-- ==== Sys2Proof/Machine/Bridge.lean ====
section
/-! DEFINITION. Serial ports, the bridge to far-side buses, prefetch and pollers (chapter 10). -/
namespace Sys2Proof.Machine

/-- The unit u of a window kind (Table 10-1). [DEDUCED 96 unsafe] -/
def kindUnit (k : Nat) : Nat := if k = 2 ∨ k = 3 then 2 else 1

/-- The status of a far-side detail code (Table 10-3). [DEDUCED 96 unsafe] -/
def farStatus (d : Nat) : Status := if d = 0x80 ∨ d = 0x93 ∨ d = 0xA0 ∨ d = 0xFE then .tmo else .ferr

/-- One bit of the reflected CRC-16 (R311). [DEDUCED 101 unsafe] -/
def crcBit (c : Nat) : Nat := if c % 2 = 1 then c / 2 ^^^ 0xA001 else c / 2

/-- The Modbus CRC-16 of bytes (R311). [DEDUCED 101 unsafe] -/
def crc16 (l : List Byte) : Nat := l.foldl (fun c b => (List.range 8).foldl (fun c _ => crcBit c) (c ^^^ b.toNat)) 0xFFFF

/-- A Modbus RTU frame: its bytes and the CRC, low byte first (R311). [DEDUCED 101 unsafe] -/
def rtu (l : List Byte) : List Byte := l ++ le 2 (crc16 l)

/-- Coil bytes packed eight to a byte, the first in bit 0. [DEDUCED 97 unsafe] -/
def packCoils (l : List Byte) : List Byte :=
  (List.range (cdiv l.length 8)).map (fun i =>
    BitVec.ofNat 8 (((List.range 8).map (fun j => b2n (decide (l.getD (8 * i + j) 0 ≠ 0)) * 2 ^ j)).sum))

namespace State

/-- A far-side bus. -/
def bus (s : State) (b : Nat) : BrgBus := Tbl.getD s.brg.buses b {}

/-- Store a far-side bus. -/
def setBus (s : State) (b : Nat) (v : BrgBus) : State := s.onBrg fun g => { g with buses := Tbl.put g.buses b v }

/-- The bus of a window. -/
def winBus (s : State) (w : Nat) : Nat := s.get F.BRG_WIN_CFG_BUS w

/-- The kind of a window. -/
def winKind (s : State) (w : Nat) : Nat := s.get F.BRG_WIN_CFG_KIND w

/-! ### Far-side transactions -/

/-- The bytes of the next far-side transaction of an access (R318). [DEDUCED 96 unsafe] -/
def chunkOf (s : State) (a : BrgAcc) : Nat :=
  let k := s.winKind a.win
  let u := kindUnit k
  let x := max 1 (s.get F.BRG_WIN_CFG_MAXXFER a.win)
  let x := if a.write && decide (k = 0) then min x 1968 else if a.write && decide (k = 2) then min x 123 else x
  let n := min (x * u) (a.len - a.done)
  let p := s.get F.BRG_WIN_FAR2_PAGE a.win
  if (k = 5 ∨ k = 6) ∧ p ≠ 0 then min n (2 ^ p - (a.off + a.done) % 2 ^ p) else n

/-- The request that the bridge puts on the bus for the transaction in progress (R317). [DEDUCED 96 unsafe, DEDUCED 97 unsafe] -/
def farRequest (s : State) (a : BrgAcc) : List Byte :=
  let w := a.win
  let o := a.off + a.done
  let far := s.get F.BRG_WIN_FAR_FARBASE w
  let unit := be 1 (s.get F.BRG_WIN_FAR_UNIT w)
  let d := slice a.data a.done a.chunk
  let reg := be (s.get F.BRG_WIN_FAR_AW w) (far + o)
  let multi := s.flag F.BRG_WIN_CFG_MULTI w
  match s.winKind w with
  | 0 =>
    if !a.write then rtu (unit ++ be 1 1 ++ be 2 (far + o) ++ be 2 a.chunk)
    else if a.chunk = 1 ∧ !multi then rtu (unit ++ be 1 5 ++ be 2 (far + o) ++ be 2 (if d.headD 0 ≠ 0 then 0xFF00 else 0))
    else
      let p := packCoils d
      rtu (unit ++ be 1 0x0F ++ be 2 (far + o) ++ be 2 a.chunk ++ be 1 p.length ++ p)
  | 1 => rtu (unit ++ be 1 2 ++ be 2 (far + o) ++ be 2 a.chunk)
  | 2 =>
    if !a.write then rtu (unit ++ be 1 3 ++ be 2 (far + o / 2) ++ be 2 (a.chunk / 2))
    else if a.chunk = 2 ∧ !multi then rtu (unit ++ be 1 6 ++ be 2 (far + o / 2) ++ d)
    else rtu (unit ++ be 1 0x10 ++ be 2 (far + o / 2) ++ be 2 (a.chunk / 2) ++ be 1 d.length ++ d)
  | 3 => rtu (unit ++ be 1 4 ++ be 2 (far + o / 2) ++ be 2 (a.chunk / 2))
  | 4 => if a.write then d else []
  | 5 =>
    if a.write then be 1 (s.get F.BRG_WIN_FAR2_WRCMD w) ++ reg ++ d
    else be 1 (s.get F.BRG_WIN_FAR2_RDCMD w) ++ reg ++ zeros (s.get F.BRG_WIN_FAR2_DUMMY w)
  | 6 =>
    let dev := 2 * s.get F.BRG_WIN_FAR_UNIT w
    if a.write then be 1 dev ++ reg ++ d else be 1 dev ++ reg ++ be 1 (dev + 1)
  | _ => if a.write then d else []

◆ ◆ ◆ ◆ ◆

◆ EXERCISE BRIEF
Give back each record, exactly as it reads.

◆ PROBLEM SOLUTION
-- ==== Sys2Proof/Machine/Bridge.lean ====
section
/-! DEFINITION. Serial ports, the bridge to far-side buses, prefetch and pollers (chapter 10). -/
namespace Sys2Proof.Machine

/-- The unit u of a window kind (Table 10-1). [DEDUCED 96 unsafe] -/
def kindUnit (k : Nat) : Nat := if k = 2 ∨ k = 3 then 2 else 1

/-- The status of a far-side detail code (Table 10-3). [DEDUCED 96 unsafe] -/
def farStatus (d : Nat) : Status := if d = 0x80 ∨ d = 0x93 ∨ d = 0xA0 ∨ d = 0xFE then .tmo else .ferr

/-- One bit of the reflected CRC-16 (R311). [DEDUCED 101 unsafe] -/
def crcBit (c : Nat) : Nat := if c % 2 = 1 then c / 2 ^^^ 0xA001 else c / 2

/-- The Modbus CRC-16 of bytes (R311). [DEDUCED 101 unsafe] -/
def crc16 (l : List Byte) : Nat := l.foldl (fun c b => (List.range 8).foldl (fun c _ => crcBit c) (c ^^^ b.toNat)) 0xFFFF

/-- A Modbus RTU frame: its bytes and the CRC, low byte first (R311). [DEDUCED 101 unsafe] -/
def rtu (l : List Byte) : List Byte := l ++ le 2 (crc16 l)

/-- Coil bytes packed eight to a byte, the first in bit 0. [DEDUCED 97 unsafe] -/
def packCoils (l : List Byte) : List Byte :=
  (List.range (cdiv l.length 8)).map (fun i =>
    BitVec.ofNat 8 (((List.range 8).map (fun j => b2n (decide (l.getD (8 * i + j) 0 ≠ 0)) * 2 ^ j)).sum))

namespace State

/-- A far-side bus. -/
def bus (s : State) (b : Nat) : BrgBus := Tbl.getD s.brg.buses b {}

/-- Store a far-side bus. -/
def setBus (s : State) (b : Nat) (v : BrgBus) : State := s.onBrg fun g => { g with buses := Tbl.put g.buses b v }

/-- The bus of a window. -/
def winBus (s : State) (w : Nat) : Nat := s.get F.BRG_WIN_CFG_BUS w

/-- The kind of a window. -/
def winKind (s : State) (w : Nat) : Nat := s.get F.BRG_WIN_CFG_KIND w

/-! ### Far-side transactions -/

/-- The bytes of the next far-side transaction of an access (R318). [DEDUCED 96 unsafe] -/
def chunkOf (s : State) (a : BrgAcc) : Nat :=
  let k := s.winKind a.win
  let u := kindUnit k
  let x := max 1 (s.get F.BRG_WIN_CFG_MAXXFER a.win)
  let x := if a.write && decide (k = 0) then min x 1968 else if a.write && decide (k = 2) then min x 123 else x
  let n := min (x * u) (a.len - a.done)
  let p := s.get F.BRG_WIN_FAR2_PAGE a.win
  if (k = 5 ∨ k = 6) ∧ p ≠ 0 then min n (2 ^ p - (a.off + a.done) % 2 ^ p) else n

/-- The request that the bridge puts on the bus for the transaction in progress (R317). [DEDUCED 96 unsafe, DEDUCED 97 unsafe] -/
def farRequest (s : State) (a : BrgAcc) : List Byte :=
  let w := a.win
  let o := a.off + a.done
  let far := s.get F.BRG_WIN_FAR_FARBASE w
  let unit := be 1 (s.get F.BRG_WIN_FAR_UNIT w)
  let d := slice a.data a.done a.chunk
  let reg := be (s.get F.BRG_WIN_FAR_AW w) (far + o)
  let multi := s.flag F.BRG_WIN_CFG_MULTI w
  match s.winKind w with
  | 0 =>
    if !a.write then rtu (unit ++ be 1 1 ++ be 2 (far + o) ++ be 2 a.chunk)
    else if a.chunk = 1 ∧ !multi then rtu (unit ++ be 1 5 ++ be 2 (far + o) ++ be 2 (if d.headD 0 ≠ 0 then 0xFF00 else 0))
    else
      let p := packCoils d
      rtu (unit ++ be 1 0x0F ++ be 2 (far + o) ++ be 2 a.chunk ++ be 1 p.length ++ p)
  | 1 => rtu (unit ++ be 1 2 ++ be 2 (far + o) ++ be 2 a.chunk)
  | 2 =>
    if !a.write then rtu (unit ++ be 1 3 ++ be 2 (far + o / 2) ++ be 2 (a.chunk / 2))
    else if a.chunk = 2 ∧ !multi then rtu (unit ++ be 1 6 ++ be 2 (far + o / 2) ++ d)
    else rtu (unit ++ be 1 0x10 ++ be 2 (far + o / 2) ++ be 2 (a.chunk / 2) ++ be 1 d.length ++ d)
  | 3 => rtu (unit ++ be 1 4 ++ be 2 (far + o / 2) ++ be 2 (a.chunk / 2))
  | 4 => if a.write then d else []
  | 5 =>
    if a.write then be 1 (s.get F.BRG_WIN_FAR2_WRCMD w) ++ reg ++ d
    else be 1 (s.get F.BRG_WIN_FAR2_RDCMD w) ++ reg ++ zeros (s.get F.BRG_WIN_FAR2_DUMMY w)
  | 6 =>
    let dev := 2 * s.get F.BRG_WIN_FAR_UNIT w
    if a.write then be 1 dev ++ reg ++ d else be 1 dev ++ reg ++ be 1 (dev + 1)
  | _ => if a.write then d else []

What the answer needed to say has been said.